▸ **Exercise prompt**
Find the lines of the records in which the word "none" appears and report how many there are, as a number alone.

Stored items
--------------------------------------------------

-- ==== Sys2Proof/Tests/Slice0.lean ====
section
/-! SUPPORT. Tests of the model: ill-formed terms that the checks refuse, words written out from the encoding
tables of the manual, small values of the manual's own arithmetic, and for every statement with hypotheses states and
operands that meet them (`witness_…`; the names after it count its clauses). -/

namespace Sys2Proof.Machine

set_option maxRecDepth 4000
set_option Elab.async false

/-! ## Well-formed instructions -/

/-- A slot whose operands are v1, v2, v3 and v4, with this MOD: the operand bits 0x0420C4 of 03 R69, R70. -/
def slotAt (md : BitVec 8) : Slot :=
  { d := .v 1, a := .v 2, b := .v 3, c := .v 4, rm := 0, sat := false, ty := 0, md := md, ctl := 0, imm := 0 }

/-- 03 R66: a 64-bit load has U = 0. -/
theorem test_wf_ld : (Instr.ld .dev .w64 true 1 2 0).wf = false ∧ (Instr.ld .dev .w64 false 1 2 0).wf = true := by decide

/-- 08 R205: MOD[2] tells a mask load from a product. -/
theorem test_wf_mmas : (Instr.mmas (slotAt 4)).wf = false ∧ (Instr.mmas (slotAt 0)).wf = true ∧
    (Instr.mmasMld (slotAt 0)).wf = false ∧ (Instr.mmasMld (slotAt 4)).wf = true := by decide

/-- 03 R68: the word of ADD is not reserved, a word of major 0x00 is. -/
theorem test_wf_reserved : (Instr.reservedRsqWord 0x04611000).wf = false ∧
    (Instr.reservedRsqWord 0x00000001).wf = true := by decide

/-! ## Words of the encoding tables, 03 R62 to R72: fields d = 1, a = 2, b = 3, c = 4, imm = 5, off = -3 -/

theorem test_decode_arithmetic : ∀ p ∈ ([
    (0x04221800, .add 1 2 3), (0x04221801, .sub 1 2 3), (0x04221802, .mul 1 2 3), (0x04221803, .mulh 1 2 3),
    (0x04221804, .mulhu 1 2 3), (0x04221808, .and_ 1 2 3), (0x04221809, .or_ 1 2 3), (0x0422180A, .xor 1 2 3),
    (0x04221810, .shl 1 2 3), (0x04221811, .shr 1 2 3), (0x04221812, .sra 1 2 3), (0x04221818, .min 1 2 3),
    (0x04221819, .max 1 2 3), (0x0422181A, .minu 1 2 3), (0x0422181B, .maxu 1 2 3), (0x04220020, .clz 1 2),
    (0x04220021, .popc 1 2)] : List (Insn × Instr)), decodeRsq p.1 0 = p.2 := by
  decide +kernel

theorem test_decode_selection_and_comparison : ∀ p ∈ ([
    (0x08221900, .sel 1 2 3 4), (0x0C221800, .cmpEq 1 2 3), (0x0C221801, .cmpNe 1 2 3), (0x0C221802, .cmpLt 1 2 3),
    (0x0C221803, .cmpGe 1 2 3), (0x0C221804, .cmpLtu 1 2 3), (0x0C221805, .cmpGeu 1 2 3)] : List (Insn × Instr)), decodeRsq p.1 0 = p.2 := by
  decide +kernel

theorem test_decode_immediates : ∀ p ∈ ([
    (0x10220005, .addi 1 2 5), (0x10220805, .andi 1 2 5), (0x10221005, .ori 1 2 5), (0x10221805, .xori 1 2 5),
    (0x10222005, .shli 1 2 5), (0x10222805, .shri 1 2 5), (0x10223005, .srai 1 2 5), (0x10223805, .muli 1 2 5),
    (0x10224005, .cmpiEq 1 2 5), (0x10224805, .cmpiNe 1 2 5), (0x10225005, .cmpiLt 1 2 5),
    (0x10225805, .cmpiGe 1 2 5), (0x10226005, .cmpiLtu 1 2 5), (0x10226805, .cmpiGeu 1 2 5)] : List (Insn × Instr)), decodeRsq p.1 0 = p.2 := by
  decide +kernel

theorem test_decode_memory_and_CSRs : ∀ p ∈ ([
    (0x1422A805, .ld .dev .w32 true 1 2 5), (0x1822A005, .st .dev .w32 1 2 5), (0x1C200005, .csrrd 1 5),
    (0x1C220805, .csrwr 1 2 5), (0x1C221005, .csrset 1 2 5), (0x1C221805, .csrclr 1 2 5)] : List (Insn × Instr)), decodeRsq p.1 0 = p.2 := by
  decide +kernel

theorem test_decode_control : ∀ p ∈ ([
    (0x23E21FFD, .bEq 2 3 0xFFFD), (0x27E21FFD, .bNe 2 3 0xFFFD), (0x2BE21FFD, .bLt 2 3 0xFFFD),
    (0x2FE21FFD, .bGe 2 3 0xFFFD), (0x33E21FFD, .bLtu 2 3 0xFFFD), (0x37E21FFD, .bGeu 2 3 0xFFFD),
    (0x3BFFFFFD, .jmp 0x3FFFFFD), (0x3C3FFFFD, .jal 1 0x1FFFFD), (0x40220005, .jr 1 2 5), (0x44020005, .loop 2 5)] : List (Insn × Instr)), decodeRsq p.1 0 = p.2 := by
  decide +kernel

theorem test_decode_system : ∀ p ∈ ([
    (0x48000000, .nop), (0x48000001, .halt), (0x48020002, .trap 2), (0x48221803, .syscall 1 2 3),
    (0x48021804, .icinv 2 3), (0x48221805, .ilock 1 2 3), (0x48221806, .iunlock 1 2 3)] : List (Insn × Instr)), decodeRsq p.1 0 = p.2 := by
  decide +kernel

theorem test_decode_region : ∀ p ∈ ([
    (0x4C221800, .run 1 2 3), (0x4C220001, .rwait 1 2), (0x4C220002, .steprd 1 2), (0x4C220003, .scfg 1 2),
    (0x4C200004, .tickrd 1), (0x4C220005, .driftrd 1 2)] : List (Insn × Instr)), decodeRsq p.1 0 = p.2 := by
  decide +kernel

theorem test_decode_stream : ∀ p ∈ ([
    (0x50021800, .patset 2 3), (0x50021BD1, .sbind (.mode .rup) true 6 2 3), (0x500200D2, .sgate true 6 2),
    (0x500000D3, .sclose true 6), (0x500200D4, .spos true 6 2), (0x54221B80, .xcopy (.mode .rup) 2 1 2 3),
    (0x54221B81, .xgather (.mode .rup) 2 1 2 3), (0x54221B82, .xscatter (.mode .rup) 2 1 2 3),
    (0x54221883, .xfill 2 1 2 3)] : List (Insn × Instr)), decodeRsq p.1 0 = p.2 := by
  decide +kernel

theorem test_decode_sync : ∀ p ∈ ([
    (0x58221800, .tlwait 1 2 3), (0x58221801, .tlread 1 2 3), (0x58000302, .fence .die),
    (0x58021803, .barinit 2 3), (0x58221804, .bararrive 1 2 3), (0x58221805, .barwait 1 2 3),
    (0x58221886, .claim .readWrite 1 2 3), (0x58021807, .unclaim 2 3)] : List (Insn × Instr)), decodeRsq p.1 0 = p.2 := by
  decide +kernel

theorem test_decode_atomic : ∀ p ∈ ([
    (0x5C221B00, .amoAdd .acquire .a32 1 2 3), (0x5C221B01, .amoAnd .acquire .a32 1 2 3),
    (0x5C221B02, .amoOr .acquire .a32 1 2 3), (0x5C221B03, .amoXor .acquire .a32 1 2 3),
    (0x5C221B04, .amoMin .acquire .a32 1 2 3), (0x5C221B05, .amoMax .acquire .a32 1 2 3),
    (0x5C221B06, .amoMinu .acquire .a32 1 2 3), (0x5C221B07, .amoMaxu .acquire .a32 1 2 3),
    (0x5C221B08, .amoSwap .acquire .a32 1 2 3), (0x60221B00, .acas .acquire .a32 1 2 3)] : List (Insn × Instr)), decodeRsq p.1 0 = p.2 := by
  decide +kernel

theorem test_decode_launch : ∀ p ∈ ([
    (0x64220000, .qres 1 2), (0x64221801, .qpub 1 2 3), (0x64221802, .launch 1 2 3), (0x64220003, .garm 1 2),
    (0x64220004, .publish 1 2)] : List (Insn × Instr)), decodeRsq p.1 0 = p.2 := by
  decide +kernel

theorem test_decode_network : ∀ p ∈ ([
    (0x68221800, .netsend 1 2 3), (0x68221801, .lrbind 1 2 3), (0x68221802, .lradv 1 2 3),
    (0x68221803, .lrstat 1 2 3)] : List (Insn × Instr)), decodeRsq p.1 0 = p.2 := by
  decide +kernel

theorem test_decode_vector : ∀ p ∈ ([
    (0x10, .vadd (slotAt 0)), (0x11, .vsub (slotAt 0)), (0x12, .vmul (slotAt 0)), (0x13, .vmulh (slotAt 0)),
    (0x14, .vmad (slotAt 0)), (0x15, .vand (slotAt 0)), (0x16, .vor (slotAt 0)), (0x17, .vxor (slotAt 0)),
    (0x18, .vnot (slotAt 0)), (0x19, .vshl (slotAt 0)), (0x1A, .vshr (slotAt 0)), (0x1B, .vsra (slotAt 0)),
    (0x1C, .vmin (slotAt 0)), (0x1D, .vmax (slotAt 0)), (0x1E, .vabs (slotAt 0)), (0x1F, .vneg (slotAt 0)),
    (0x20, .vcmp (slotAt 0)), (0x21, .vsel (slotAt 0)), (0x22, .vclz (slotAt 0)), (0x23, .vpopc (slotAt 0))] : List (BitVec 8 × Instr)),
    decodeSlot (p.1 ++ 0x0420C4000000000000000000000000#120) = some p.2 := by
  decide +kernel

theorem test_decode_float : ∀ p ∈ ([
    (0x30, .fadd (slotAt 0)), (0x31, .fsub (slotAt 0)), (0x32, .fmul (slotAt 0)), (0x33, .ffma (slotAt 0)),
    (0x34, .fmin (slotAt 0)), (0x35, .fmax (slotAt 0)), (0x36, .fabs (slotAt 0)), (0x37, .fneg (slotAt 0)),
    (0x38, .fcmp (slotAt 0)), (0x39, .frcp (slotAt 0)), (0x3A, .frsq (slotAt 0)), (0x3B, .fsqrt (slotAt 0)),
    (0x3C, .fexp2 (slotAt 0)), (0x3D, .flog2 (slotAt 0)), (0x3E, .fsinpi (slotAt 0)), (0x3F, .fcospi (slotAt 0))] : List (BitVec 8 × Instr)),
    decodeSlot (p.1 ++ 0x0420C4000000000000000000000000#120) = some p.2 := by
  decide +kernel

theorem test_decode_moves : ∀ p ∈ ([
    (0x40, .cvt (slotAt 0)), (0x41, .quant (slotAt 0)), (0x42, .scaleof (slotAt 0)), (0x43, .pack (slotAt 0)),
    (0x44, .unpack (slotAt 0)), (0x45, .vred (slotAt 0)), (0x46, .shuf (slotAt 0)), (0x47, .bcast (slotAt 0)),
    (0x48, .tagset (slotAt 0)), (0x49, .tagchk (slotAt 0))] : List (BitVec 8 × Instr)),
    decodeSlot (p.1 ++ 0x0420C4000000000000000000000000#120) = some p.2 := by
  decide +kernel

theorem test_decode_matrix : ∀ p ∈ ([
    (0x50, .mload (slotAt 0)), (0x51, .mlut (slotAt 0)), (0x52, .mma (slotAt 0)), (0x53, .mmas (slotAt 0)),
    (0x54, .mzero (slotAt 0)), (0x55, .mdrain (slotAt 0)), (0x56, .maddp (slotAt 0)), (0x57, .compress (slotAt 0)),
    (0x58, .xmeta (slotAt 0))] : List (BitVec 8 × Instr)),
    decodeSlot (p.1 ++ 0x0420C4000000000000000000000000#120) = some p.2 := by
  decide +kernel

theorem test_decode_modular : ∀ p ∈ ([
    (0x60, .modset (slotAt 0)), (0x61, .modadd (slotAt 0)), (0x62, .modsub (slotAt 0)), (0x63, .modneg (slotAt 0)),
    (0x64, .modmul (slotAt 0)), (0x65, .modmac (slotAt 0)), (0x66, .modred (slotAt 0)), (0x67, .modcvt (slotAt 0)),
    (0x68, .modbf (slotAt 0)), (0x69, .modibf (slotAt 0)), (0x6A, .bfly (slotAt 0)), (0x6B, .brev (slotAt 0)),
    (0x6C, .perm (slotAt 0))] : List (BitVec 8 × Instr)),
    decodeSlot (p.1 ++ 0x0420C4000000000000000000000000#120) = some p.2 := by
  decide +kernel

theorem test_decode_buffers : ∀ p ∈ ([
    (0x70, .bld (slotAt 0)), (0x71, .bst (slotAt 0)), (0x72, .brmw (slotAt 0)), (0x73, .dbld (slotAt 0)),
    (0x74, .dbst (slotAt 0)), (0x75, .send (slotAt 0)), (0x76, .recv (slotAt 0)), (0x78, .lsend (slotAt 0)),
    (0x79, .lrecv (slotAt 0))] : List (BitVec 8 × Instr)),
    decodeSlot (p.1 ++ 0x0420C4000000000000000000000000#120) = some p.2 := by
  decide +kernel

theorem test_decode_pairs : decodeRsq 0xFC2007FF 0xFFFFFFFE = .liw 1 0x7FFFFFFFFFE ∧
    decodeRsq 0xFC200800 0x12345678 = .liwh 1 0x12345678 ∧ decodeRsq 0xFC221001 0x00000005 = .addw 1 2 0x100000005 := by
  decide +kernel

/-- 03 R63, R65, R68: reserved words stay reserved. -/
theorem test_decode_reserved :
    decodeRsq 0x00000000 0 = .reservedRsqWord 0x00000000 ∧
    decodeRsq 0x04611005 0 = .reservedRsqWord 0x04611005 ∧
    decodeRsq 0x04430820 0 = .reservedRsqWord 0x04430820 ∧
    decodeRsq 0x08000001 0 = .reservedRsqWord 0x08000001 ∧
    decodeRsq 0x1400C000 0 = .reservedRsqWord 0x1400C000 ∧
    decodeRsq 0x6C000000 0 = .reservedRsqWord 0x6C000000 ∧
    decodeRsq 0xFC200801 0 = .reservedRsqWord 0xFC200801 := by
  decide +kernel

theorem test_decode_slot_special : decodeSlot 0 = some .slotNop ∧ decodeSlot 1 = none ∧
    decodeSlot (0x53#8 ++ 0x0420C4000400000000000000000000#120) = some (.mmasMld (slotAt 4)) ∧
    decodeSlot (0x24#8 ++ 0#120) = none := by
  decide +kernel


/-! ## States for the witnesses -/

/-- Ring 0 of die 0 in a running launch (log 3), with a budget, its virtual device and its rings' agents at work. -/
def base : State :=
  let s := State.reset.withFetchWord 32 0x48000000
  modRing s s.cur (fun g => { g with budget := { wb := 1, ab := 1, qb := 1, mb := 1, eng := 0xF, tl := 4 } })

/-- A state with the executing RSQ changed. -/
def onQ (s : State) (f : Rsq → Rsq) : State := setCur s (f (curRsq s))

/-- A state with the executing ring changed. -/
def onG (s : State) (f : Ring → Ring) : State := modRing s s.cur f

/-- A state with its region changed. -/
def onR (s : State) (f : Region → Region) : State := modRegion s 0 f

/-- A state with registers of the executing RSQ set. -/
def regs (s : State) (l : List (Reg × Word)) : State := onQ s (fun q => l.foldl (fun q p => writeReg q p.1 p.2) q)

/-- A result that is there is the result of some value. -/
theorem ok_of_isSome {ε α : Type} {e : Except ε α} (h : e.toOption.isSome = true) : ∃ a, e = .ok a := by
  cases e with
  | ok a => exact ⟨a, rfl⟩
  | error _ => simp [Except.toOption] at h

theorem some_of {α : Type} {o : Option α} (h : o.isSome = true) : ∃ a, o = some a := Option.isSome_iff_exists.1 h

/-- The base state with 64 lines of DB for its region. -/
def baseDb : State := onR base (fun g => { g with dbLines := 64 })

/-! ## Witnesses: encodings and the sequencer -/

theorem witness_DecodeOfEncode : (Instr.add 1 2 3).wf = true ∧ encode (.add 1 2 3) = some (.word 0x04221800) ∧
    (Instr.slotNop).wf = true ∧ encode .slotNop = some (.slot 0) := by decide +kernel

theorem witness_EncodeOfDecode : decodeRsq 0x04221800 0 = .add 1 2 3 ∧
    Instr.add 1 2 3 ≠ .reservedRsqWord 0x04221800 ∧ decodeSlot 0 = some .slotNop := by decide +kernel

theorem witness_RegisterFile : (31 : Reg) ≠ 0 ∧ (31 : Reg) ≠ 30 := by decide

theorem witness_CompletionFrame : ringKey ⟨0, 1⟩ ≠ ringKey State.reset.cur := by decide

/-- The four cases of the hardware loop, with LCOUNT at 2 and at 1. -/
theorem witness_HardwareLoop :
    let q : Rsq := { Rsq.reset with pc := 0x20, lend := 0x24, lcount := 2 }
    q.loopact = false ∧
    ({ q with loopact := true }.loopact = true ∧ q.pc + BitVec.ofNat 64 8 ≠ q.lend ∧ ¬ (8 = 8 ∧ q.pc + 4 = 0x28)) ∧
    ((q.pc + BitVec.ofNat 64 4 = q.lend ∨ 4 = 8 ∧ q.pc + 4 = q.lend) ∧ 1 < q.lcount.toNat) ∧
    ((q.pc + BitVec.ofNat 64 8 = q.lend ∨ 8 = 8 ∧ q.pc + 4 = q.lend) ∧ { q with lcount := 1 }.lcount.toNat ≤ 1) := by
  decide +kernel

theorem witness_IntegerResults : (ruleValue (regs base [(1, 5)]) (.addi 2 1 (-5))) = some (2, 0, 4) ∧
    (ruleValue base (.liw 2 (-1))) = some (2, BitVec.allOnes 64, 8) := by decide +kernel

theorem witness_SelectAndCompare : ruleChoice (regs base [(1, 5), (3, 1)]) (.sel 4 1 2 3) = some (4, 5) ∧
    ruleChoice base (.cmpLt 4 1 2) = some (4, 0) ∧ (1 : BitVec 6) ≠ 0 := by decide +kernel

/-- A branch taken, one not taken, one to an address below 0, and the two cases of a jump. -/
theorem witness_BranchesAndJumps : let s := onQ base (fun q => { q with pc := 0x20000 })
    let t (s : State) (off : BitVec 16) : Word := BitVec.ofInt 64 ((curRsq s).pc.toNat + 4 * off.toInt)
    ruleTaken s (.bNe 0 0 1) = some (false, 1) ∧ ruleTaken s (.bEq 0 0 0x8000) = some (true, 0x8000) ∧
    Reachable (t s 0x8000) ∧ ruleTaken base (.bEq 0 0 (-1)) = some (true, -1) ∧ ¬ Reachable (t base (-1)) ∧
    (∃ w d, ruleJump s (.jal 1 (-1)) = some (w, d) ∧ Reachable w) ∧
    (∃ w d, ruleJump base (.jmp (-1)) = some (w, d) ∧ ¬ Reachable w) := by
  refine ⟨by decide +kernel, by decide +kernel, ?_, by decide +kernel, ?_, ⟨_, _, rfl, ?_⟩, ⟨_, _, rfl, ?_⟩⟩ <;>
    (unfold Reachable; decide +kernel)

--------------------------------------------------

▸ **Task output**
2